Now published! - http://www.whensallymetsally.co.uk/...monroe-nightingale-roosevelt-woolf-antoinette


----------



## escorial (Jun 24, 2014)

interesting read


----------



## Gumby (Jun 24, 2014)

I enjoyed the read, ej, very interesting. The tone and down to earth quality was refreshing, I hate being preached to for any purpose and you informed me without beating me over the head. I like. 

Congratulations on being published, too. Awesome!


----------



## Pidgeon84 (Jun 24, 2014)

What a funny little read. I really enjoyed it. Congrats on the publication as well. Well deserved!


----------



## DannyMullen (Jul 6, 2014)

Informative.
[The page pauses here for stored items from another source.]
-- ==== Sys2Proof/Machine/UnitOps.lean ====
section
/-! DEFINITION. What the pans, sluices, compositors and heads share: the layout of their commands (table PAN-10), the reads
a command makes, and its completion token (R182). -/

namespace Sys2Proof.Machine

/-- `OPCODE`. -/
def cOp (c : W256) : Nat := bitsOf c 7 0
/-- Byte 1: the programme, context, output or plane. -/
def cSel (c : W256) : Nat := bitsOf c 15 8
/-- `TOK_EN`. -/
def cTokEn (c : W256) : Bool := bitOf c 16
/-- `ARG0`. -/
def cArg0 (c : W256) : Nat := bitsOf c 127 64
/-- `ARG1`. -/
def cArg1 (c : W256) : Nat := bitsOf c 191 128
/-- `TOKEN`. -/
def cToken (c : W256) : W64 := c.extractLsb' 192 64

/-- Whether a value sets no bit outside a mask. -/
def within (v mask : Nat) : Bool := v &&& mask == v

/-- Whether a command's reserved bytes are 0, its arguments stay within the fields of its opcode and its token destination
is legal (R91, R182). -/
def cmdFormOk (c : W256) (m0 m1 : Nat) : Bool :=
  bitsOf c 23 17 == 0 && bitsOf c 31 24 == 0 && within (cArg0 c) m0 && within (cArg1 c) m1 &&
    (!cTokEn c || tokenDestOk (cToken c))

/-- A completion token's value: status, opcode and tag (R182). -/
def cmdTokenValue (c : W256) (status : Nat) : W64 :=
  BitVec.ofNat 64 (status + cOp c * 2 ^ 8 + bitsOf c 63 32 * 2 ^ 32)

/-- Send a command's completion token, when it asks for one at a legal destination. -/
def State.cmdToken (s : State) (src : Nat) (c : W256) (status : Nat) : State :=
  if cTokEn c ∧ tokenDestOk (cToken c) then s.sendToken src (cToken c) (cmdTokenValue c status) else s

/-- An address mask of 48 bits: a non-zero bit above them is a format fault (log entry 91). -/
def mask48 : Nat := 2 ^ 48 - 1

/-- The mask of the low n bits. -/
def lowMask (n : Nat) : Nat := 2 ^ n - 1

/-- A read that a command makes: status 2 for an address that is unaligned or outside HBM, which is not read, and status 9
for poison or an address error (R182). -/
def State.cmdRead (s : State) (req a n : Nat) : (Nat ⊕ List Byte) × State :=
  if a % 32 ≠ 0 ∨ 0x000800000000 < a + n then (.inl 2, s)
  else match s.readRange req a n with
    | (.ok b, s) => (.inr b, s)
    | (_, s) => (.inl 9, s)

/-- A read made only when it is needed: nothing read gives no bytes. -/
def State.cmdReadIf (s : State) (need : Bool) (req a n : Nat) : (Nat ⊕ List Byte) × State :=
  if need then s.cmdRead req a n else (.inr [], s)

/-- The status a read ended in, 0 for a read that completed. -/
def readStatus : Nat ⊕ List Byte → Nat
  | .inl st => st
  | .inr _ => 0

/-- The bytes a read returned. -/
def readBytes : Nat ⊕ List Byte → List Byte
  | .inl _ => []
  | .inr b => b

/-- Read bytes word by word, a word that fails giving free values: the bytes, and the offsets from a of the bytes of
words that failed. -/
def State.readOpen (s : State) (req a n : Nat) : List Nat → List Byte → List Nat → (List Byte × List Nat) × State
  | [], acc, bad => ((acc, bad), s)
  | w :: t, acc, bad =>
    let lo := max w a
    let hi := min (w + 32) (a + n)
    let (r, s) := s.memRead req w
    match r with
    | .ok d => State.readOpen s req a n t (acc ++ (((leBytes 32 d.toNat).drop (lo - w)).take (hi - lo))) bad
    | _ =>
      let d : W256 := s.free 256
      State.readOpen s.drawn req a n t (acc ++ (leBytes 32 d.toNat).take (hi - lo))
        (bad ++ (List.range (hi - lo)).map (fun i => lo + i - a))

/-- Bytes as a bit vector, lowest address in the low bits. -/
def bytesBv (w : Nat) (b : List Byte) : BitVec w := BitVec.ofNat w (leNat b)

/-- A command leaves a queue for its unit: one whose opcode the queue does not take, or with a bad format, is refused with
status 8; then, while the unit's domain is not ON, it ends with status 4 (R182, R489); one with another opcode of the queue is
another command's. -/
def State.unitTake (s : State) (win inst q dom : Nat) (ops : List Nat) (op : Nat) (c : W256) (formOk : Bool)
    (refuse : Nat → State → State) (f : State → State) : State :=
  match s.popCmd win inst q c with
  | none => s
  | some s' =>
    if cOp c ≠ op ∧ ops.contains (cOp c) then s
    else if ¬ (cOp c = op ∧ formOk) then refuse 8 s'
    else if s'.dom dom ≠ .on then refuse 4 s'
    else f s'

/-- Worst-case charges joined: on each entry the larger of the two (R29). -/
def Charge.join (a b : Charge) : Charge :=
  a.foldl (fun acc p => Tab.set acc p.1 (max p.2 (Charge.on acc p.1))) b

end Sys2Proof.Machine
end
Thank you for sharing.


----------



## dither (Jul 7, 2014)

How sad that it mattered.


----------



## Shaudawn (Jul 17, 2014)

For one, I can only echo what Gumby wrote: interesting and refreshing.  I greatly appreciated the joyful and celebratory tone, and to combine that with some interesting history that made me pause.  Congratulations on getting published! (suppressing envy... erg... whew! )  You also interlaced the history with personal references, which made me smile.  I love an earthy person.  Keep up the good work.  And thank you for this!


----------